▸ **About this exercise**
If a line in the records below holds the word "registers", copy it.

▸ **Supplied records**
-- ==== Sys2Proof/Machine/Ops.lean ====
section
/-! DEFINITION. The named operations over registers, memory, stack and status that the instructions share, and entering a
fault (60_exceptions.md R273). The core has no return from a fault (R277): none is defined. -/

namespace Sys2Proof.Machine

/-- `V[x]` (00_scope.md R10). -/
def State.getV (s : State) (x : Reg) : Byte := s.v[x.toNat]

/-- `V[x] <- b` (00_scope.md R10). -/
def State.setV (s : State) (x : Reg) (b : Byte) : State := { s with v := s.v.set x.toNat b }

/-- The index of VF, the flag register (10_state.md R22). -/
def regF : Reg := 0xF

/-- `MemRead(a, 1)` (00_scope.md R10). -/
def State.readByte (s : State) (a : Nat) : Byte := s.mem.read a

/-- `k` bytes from `a` on (00_scope.md R9). -/
def State.readBytes (s : State) (a k : Nat) : List Byte := s.mem.readBytes a k

/-- Store bytes from `a` on (00_scope.md R9). -/
def State.writeBytes (s : State) (a : Nat) (bs : List Byte) : State := { s with mem := s.mem.writeBytes a bs }

/-- `fb[k]` is 1 (10_state.md R31). -/
def Pixels.lit (fb : Pixels) (k : Nat) : Bool := (fb[k / screenWidth]?.getD 0).getLsbD (k % screenWidth)

/-- `fb[k] <- fb[k] XOR 1`, for `k < 2048` (43_display.md R211). -/
def Pixels.flip (fb : Pixels) (k : Nat) : Pixels :=
  fb.setIfInBounds (k / screenWidth) (fb[k / screenWidth]?.getD 0 ^^^ BitVec.twoPow 64 (k % screenWidth))

/-- Every pixel off (43_display.md R210). -/
def Pixels.clear : Pixels := Vector.replicate 32 0

/-- `pc <- target`. -/
def State.jumpTo (s : State) (target : Word) : State := { s with pc := target }

/-- The default advance, `pc <- pc + 2` (30_encoding.md R90). pc never reaches 0xFFFE where an instruction executes, so the
16-bit sum does not wrap (10_state.md R25).
DEDUCED (log entry 6). Unsafe only in states no run reaches. -/
def State.advance (s : State) : State := s.jumpTo (s.pc + 2)

/-- `skip_if(c)` (40_control_flow.md R110). -/
def State.skipIf (s : State) (c : Bool) : State := if c then s.jumpTo (s.pc + 4) else s.advance

/-- `raise F(info)`: status becomes Halted and every other element keeps its value (60_exceptions.md R273). -/
def State.halt (s : State) (r : HaltReason) : State := { s with status := .halted r }

/-- Entering a fault: the ONE operation by which an instruction or a cycle takes it (60_exceptions.md R273). -/
def raise (r : HaltReason) (s : State) : Result := .next (s.halt r)

/-- The numeric code of a fault (60_exceptions.md R270). -/
def HaltReason.code : HaltReason → Nat
  | .unknownOpcode _ => 1
  | .outOfBounds (.fetch _) => 2
  | .outOfBounds (.memory _ _) => 3
  | .outOfBounds .stackOverflow => 4
  | .outOfBounds .stackUnderflow => 5
  | .outOfBounds (.keyIndex _) => 6
  | .outOfBounds (.indexOverflow _) => 7

/-- Check the whole range of an access through I before anything is written (20_memory.md R66, 42_index_memory.md §0). -/
def withRange (k : Nat) (s : State) (done : State) : Result :=
  if Memory.inRange s.i.toNat k then .next done else raise (.outOfBounds (.memory s.i k)) s

/-- `stack[k]` (10_state.md R27). -/
def State.stackEntry (s : State) (k : Nat) : Word := s.stack[k]?.getD 0

/-- A push: `stack[SP] <- w; SP <- SP + 1` (10_state.md R27). Only done with SP < 16. -/
def State.push (s : State) (w : Word) : State :=
  { s with stack := s.stack.setIfInBounds s.sp.val w, sp := Fin.ofNat _ (s.sp.val + 1) }

/-- The depth part of a pop: `SP <- SP - 1`; the entry keeps its value (10_state.md R27). Only done with SP > 0. -/
def State.pop (s : State) : State := { s with sp := Fin.ofNat _ (s.sp.val - 1) }

/-- Store the flag, then the result: with x = F the result stands (41_register_alu.md R140). -/
def State.setFlagThen (s : State) (flag : Byte) (x : Reg) (result : Byte) : State := (s.setV regF flag).setV x result

/-- One draw: the byte the random source gives now, and the state after it (41_register_alu.md R160). -/
def drawByte (p : Params) (s : State) : Byte × State := (p.random s.draws, { s with draws := s.draws + 1 })

/-- A key is pressed: store KEY_SELECT's key and go on (44_timers_keypad.md R242, R243). -/
def State.takeKey (p : Params) (x : Reg) (s : State) : State :=
  (s.setV x ((p.keySelect s.keys).setWidth 8)).advance

/-- `MemRead` for registers: V0..V(k-1) from the bytes at `a` (42_index_memory.md R185). -/
def loadRegs (m : Memory) (a : Nat) : Nat → Vector Byte 16 → Vector Byte 16
  | 0, v => v
  | k + 1, v => (loadRegs m a k v).setIfInBounds k (m.read (a + k))

end Sys2Proof.Machine
end

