-- ==== Sys2Proof/Machine/Operands.lean ====
section
/-! DEFINITION. The operand forms of the instructions: zero-extended immediates and registers (30_encoding.md R83), key
numbers, register lists, decimal digits, glyph addresses and sprite rows. -/

namespace Sys2Proof.Machine

/-- `zext_16(nnn)` (30_encoding.md R83). -/
def zextAddr (nnn : Addr) : Word := nnn.setWidth 16

/-- `zext_16(b)` of a register or immediate byte (30_encoding.md R83). -/
def zextByte (b : Byte) : Word := b.setWidth 16

/-- The target of `Bnnn`: nnn + V0 + 2, at most 0x1100, so it fits in 16 bits (40_control_flow.md R118). -/
def indexedTarget (nnn : Addr) (v0 : Byte) : Word := zextAddr nnn + zextByte v0 + 2

/-- The key a register numbers; `none` when its value is above 15 (44_timers_keypad.md R240). -/
def keyNumber (k : Byte) : Option Reg := if k.toNat > 15 then none else some (k.setWidth 4)

/-- V0..Vx, the registers a block store writes (42_index_memory.md R184). -/
def regList (s : State) (x : Reg) : List Byte := s.v.toList.take (x.toNat + 1)

/-- `Vx * 5`, exact and unmasked (42_index_memory.md R182). -/
def glyphAddress (b : Byte) : Word := BitVec.ofNat 16 (b.toNat * 5)

/-- The hundreds digit (42_index_memory.md R183). -/
def bcdHundreds (b : Byte) : Byte := BitVec.ofNat 8 (b.toNat / 100)

/-- The tens digit (42_index_memory.md R183). -/
def bcdTens (b : Byte) : Byte := BitVec.ofNat 8 (b.toNat / 10 % 10)

/-- The third byte, by BCD_MODE (42_index_memory.md R183). -/
def bcdThird (mode : BcdMode) (b : Byte) : Byte :=
  match mode with
  | .standard => BitVec.ofNat 8 (b.toNat % 10)
  | .reference => BitVec.ofNat 8 (b.toNat / 100 % 10)

/-- The three bytes `Fx33` stores (42_index_memory.md R183). -/
def bcdDigits (mode : BcdMode) (b : Byte) : List Byte := [bcdHundreds b, bcdTens b, bcdThird mode b]

/-- The flat index of a sprite's first pixel, exact: column `xc` of row `yc` (43_display.md R211). -/
def spriteStart (xc yc : Byte) : Nat := yc.toNat * screenWidth + xc.toNat

/-- Bit `7 - c` of a sprite row: bit 7 is the leftmost column.
PRESUMED (log entry 4): the spec takes the bit order from general knowledge (43_display.md R213). Unsafe. -/
def spriteBit (row : Byte) (c : Nat) : Bool := row.getLsbD (7 - c)

/-- A framebuffer being drawn on, and whether a pixel has collided so far (43_display.md R211). -/
structure Canvas where
  fb : Pixels
  hit : Bool
  deriving DecidableEq, Repr

/-- XOR one pixel, remembering a collision with a lit one (43_display.md R211, R214). -/
def plot (idx : Nat) (p : Canvas) : Canvas :=
  { fb := Pixels.flip p.fb idx, hit := p.hit || Pixels.lit p.fb idx }

/-- The last `left` columns of a sprite row whose column 0 is at the flat index `start`. A set bit off the framebuffer
skips the remaining columns (43_display.md R211, R212). -/
def drawCols (row : Byte) (start : Nat) : Nat → Canvas → Canvas
  | 0, p => p
  | left + 1, p =>
    if spriteBit row (7 - left) then
      if start + (7 - left) ≥ numPixels then p
      else drawCols row start left (plot (start + (7 - left)) p)
    else drawCols row start left p

/-- The rows of a sprite, each one screen row (64 pixels) after the one before it (43_display.md R211). -/
def drawRows (start : Nat) : List Byte → Canvas → Canvas
  | [], p => p
  | row :: rows, p => drawRows (start + screenWidth) rows (drawCols row start 8 p)

end Sys2Proof.Machine
end

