-- ==== Sys2Proof/Machine/HostOps.lean ====
section
/-! DEFINITION. The operations of the host, the only other agent (60_exceptions.md R282, R283). They run between cycles, each
atomic, in any order and in every status (R284). They are not part of `step` (log entry 9). -/

namespace Sys2Proof.Machine

/-- Why a load failed: a result of the operation, not a fault of the core (60_exceptions.md R271). -/
inductive LoadError where
  | capacity (len : Nat)
  deriving DecidableEq, Repr

/-- What a load answers. -/
inductive LoadResult where
  | ok (s : State)
  | error (e : LoadError)
  deriving DecidableEq, Repr

/-- `construct()` with a given FONT (70_reset_and_hazards.md R310). -/
def construct (p : Params) : State := State.reset.writeBytes 0 p.font.toList

/-- `load(b)` (70_reset_and_hazards.md R312). -/
def load (rom : List Byte) (s : State) : LoadResult :=
  if rom.length > romMax then .error (.capacity rom.length) else .ok (s.writeBytes progBase rom)

/-- `if T > 0 then T <- T - 1` (60_exceptions.md R280). -/
def countDown (t : Byte) : Byte := if t.toNat > 0 then t - 1 else t

/-- `tick()`: both timers, toward zero (60_exceptions.md R280). -/
def tick (s : State) : State := { s with dt := countDown s.dt, st := countDown s.st }

/-- `set_key(k, pressed)` (60_exceptions.md R285). -/
def setKey (k : Reg) (pressed : Bool) (s : State) : State := { s with keys := s.keys.set k.toNat pressed }

/-- `acknowledge_redraw()` (60_exceptions.md R287). -/
def acknowledgeRedraw (s : State) : State := { s with redraw := false }

/-- The pixel at index k is on (10_state.md R31). -/
def State.pixel (s : State) (k : Nat) : Bool := Pixels.lit s.fb k

/-- `read_framebuffer`: the 2048 pixel values in order (60_exceptions.md R283). -/
def State.framebuffer (s : State) : List Bool := (List.range numPixels).map s.pixel

/-- `read_sound`: `ST > 0` (10_state.md R34). -/
def State.soundOn (s : State) : Bool := decide (s.st.toNat > 0)

/-- Everything that changes the state in a session (60_exceptions.md R283, 70_reset_and_hazards.md R313). -/
inductive Event where
  | construct
  | load (rom : List Byte)
  | cycle
  | tick
  | setKey (k : Reg) (pressed : Bool)
  | acknowledge
  deriving DecidableEq, Repr

/-- One event of a session with the parameters `p`. A failed load leaves the state as it was (R271). Construction keeps the
model's own count of draws, so that a later session's random bytes stay free (log entry 1). -/
def applyEvent (p : Params) : Event → State → Result
  | .construct, s => .next { construct p with draws := s.draws }
  | .load rom, s =>
    match load rom s with
    | .ok t => .next t
    | .error _ => .next s
  | .cycle, s => stepWith p s
  | .tick, s => .next (tick s)
  | .setKey k pressed, s => .next (setKey k pressed s)
  | .acknowledge, s => .next (acknowledgeRedraw s)

/-- A session: the events in order, stopping where one gives no next state (70_reset_and_hazards.md R313). -/
def runEvents (p : Params) : List Event → State → Result
  | [], s => .next s
  | e :: es, s =>
    match applyEvent p e s with
    | .next t => runEvents p es t
    | .fault r => .fault r
    | .refused r => .refused r

end Sys2Proof.Machine
end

▸ **Expected output**
/-! DEFINITION. The named operations over registers, memory, stack and status that the instructions share, and entering a
/-- `MemRead` for registers: V0..V(k-1) from the bytes at `a` (42_index_memory.md R185). -/
/-! DEFINITION. The operand forms of the instructions: zero-extended immediates and registers (30_encoding.md R83), key
/-- V0..Vx, the registers a block store writes (42_index_memory.md R184). -/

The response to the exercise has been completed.